### WHAT TO WORK ON:
In the records below, one line contains "theorem patchOpAt_encodePatchOp_append_add (p". Print that line and every line after it exactly, down to the final one.

### INFORMATION PROVIDED:
theorem witness_VibratoFieldsChangeOnlyByTheirWriters :
    (after (.vibclr 5) playing).map (fun t => (t.vibOf 5).present) = some false ∧
      (after .frame playing).map (fun t => (t.vibOf 5).phase) = some 4 := by decide

theorem witness_BusFreeCommandsMakeNoAccess :
    busFree (.envtick 0) = true ∧ completes (.envtick 0) playing = true := by decide

theorem witness_FixedModeReadsStatusOnlyForQueries :
    playing.cfg.settleMode = .fixed ∧ statusQueryCommand .dacen = false ∧ completes .dacen playing = true := by decide

/-- FIXED against POLL with a chip that never gets ready. -/
theorem witness_StatusAnswersNeverChangeTheBytesWritten :
    AlikeButForStatus fixedState (pollState [0x80, 0x80, 0x80, 0x80, 0x80, 0x80, 0x80, 0x80]) ∧
      completes .dacen fixedState = true ∧ statusQueryCommand .dacen = false :=
  ⟨⟨rfl, rfl, rfl, rfl, rfl, rfl⟩, by decide, by decide⟩

theorem witness_DecodeEncodeIsIdentity :
    (Instr.playbuf 65535 [0, 255]).wf = true ∧ (Instr.loadpatch 255 (patchOfByte 255)).wf = true ∧
      decoded (encode (.loadpatch 255 (patchOfByte 255)) ++ [0x7F]) = some (.loadpatch 255 (patchOfByte 255)) := by decide

theorem witness_DecodedBytesAreTheCommandsPacket :
    decoded [0x44, 0xFF, 0x12] = some (.envupd 255) ∧ encode (.envupd 255) = [0x44, 0xFF] := by decide

/-- One byte short of WRITE's four, of PLAYBUF's five-byte header, and of its one sample. -/
theorem witness_DecoderRefusesReservedAndTruncated :
    (0x10, 4) ∈ opcodeLengths ∧ (0x10 : Byte) ≠ 0x62 ∧ decodeFailure [0x10, 0, 0] = some .truncatedPacket ∧
      decodeFailure [0x10, 0, 0, 0] = none ∧ decodeFailure [0x62, 0, 0, 0] = some .truncatedPacket ∧
      decodeFailure [0x62, 0, 0, 0, 1] = some .truncatedPacket ∧ decodeFailure [0x62, 0, 0, 0, 0] = none := by decide

/-- A stream with one command's packet and a reserved byte behind it, at its start; and at its end. -/
def oneCommand : State := { fixedState with stream := [0x60, 0x12] }

theorem witness_StepRunsTheDecodedCommand :
    Instr.dacen.wf = true ∧ oneCommand.stream.drop oneCommand.cp = encode .dacen ++ [0x12] := by decide

theorem witness_StepEndsOrRefusesWhatIsNoPacket :
    fixedState.cp = fixedState.stream.length ∧ streamRefusal [0x12] = some (.reservedOpcode 0) ∧
      streamRefusal [0x10, 0, 0] = some (.truncatedPacket 0) := by decide

/-- A run that ends in a refusal, and one that comes to the end of its stream. -/
theorem witness_PacketRunIsTheCommandRun :
    let cmds := [Instr.dacen, .keyon 6 0]
    let whole := [Instr.dacen, .keyon 5 0]
    let s : State := { fixedState with stream := encodeAll cmds }
    let w : State := { fixedState with stream := encodeAll whole }
    ((∀ i ∈ cmds, i.wf = true) ∧ s.cp ≤ s.stream.length ∧ s.stream.drop s.cp = encodeAll cmds) ∧
      ((∀ i ∈ whole, i.wf = true) ∧ w.cp ≤ w.stream.length ∧ w.stream.drop w.cp = encodeAll whole ∧
        (afterAll whole w).map runOver = some true) := by decide

theorem witness_EveryStepKeepsTheInvariant : oneCommand.Inv ∧ ∃ t, step oneCommand = .next t :=
  ⟨⟨by decide, by decide,
    fun c => by fin_cases c <;> exact ⟨by decide, by decide, by decide, fun _ => ⟨rfl, .inl rfl⟩⟩,
    fun c => by fin_cases c <;> exact ⟨by decide, by decide, fun _ => .inl rfl⟩, by decide, rfl⟩, _, rfl⟩

/-- Parameters within their bounds other than the defaults: a running RESET_ENV of 4 bits. -/
theorem witness_ResetMeetsTheInvariant :
    ({ defaultConfig with envSpeedWidth := 4, resetEnv := envOf5 9 3 15 14 true } : Config).wf = true ∧
      defaultConfig.wf = true := by decide

end Sys2Proof.Tests
end

section
/-! PROOFS. Packets against commands: the decoder reads a well-formed command back from its packet
(spec/30_encoding.md R70 to R76), a command that runs to its end moves `cp` by its packet's length and leaves the
stream alone (R21, R39), and so a run over packets is the run of their commands (R6, R74, R309). -/

namespace Sys2Proof

/-! ### Reading operands out of bytes -/

@[simp] theorem byteAt_cons_zero (b : Byte) (bs : List Byte) : byteAt (b :: bs) 0 = b.toNat := rfl
@[simp] theorem byteAt_cons_succ (b : Byte) (bs : List Byte) (k : Nat) : byteAt (b :: bs) (k + 1) = byteAt bs k := rfl
@[simp] theorem halfAt_cons_succ (b : Byte) (bs : List Byte) (k : Nat) : halfAt (b :: bs) (k + 1) = halfAt bs k := rfl
@[simp] theorem patchOpAt_cons_succ (b : Byte) (bs : List Byte) (k : Nat) :
    patchOpAt (b :: bs) (k + 1) = patchOpAt bs k := rfl
@[simp] theorem patchAt_cons_succ (b : Byte) (bs : List Byte) (k : Nat) :
    patchAt (b :: bs) (k + 1) = patchAt bs k := rfl

/-- An operator's part of a patch record is eleven bytes (R76). -/
@[simp] theorem patchOpAt_encodePatchOp_append_add (p : PatchOp) (bs : List Byte) (k : Nat) :
    patchOpAt (encodePatchOp p ++ bs) (k + 11) = patchOpAt bs k := rfl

### ANSWER TO THIS PROBLEM:
@[simp] theorem patchOpAt_encodePatchOp_append_add (p : PatchOp) (bs : List Byte) (k : Nat) :
    patchOpAt (encodePatchOp p ++ bs) (k + 11) = patchOpAt bs k := rfl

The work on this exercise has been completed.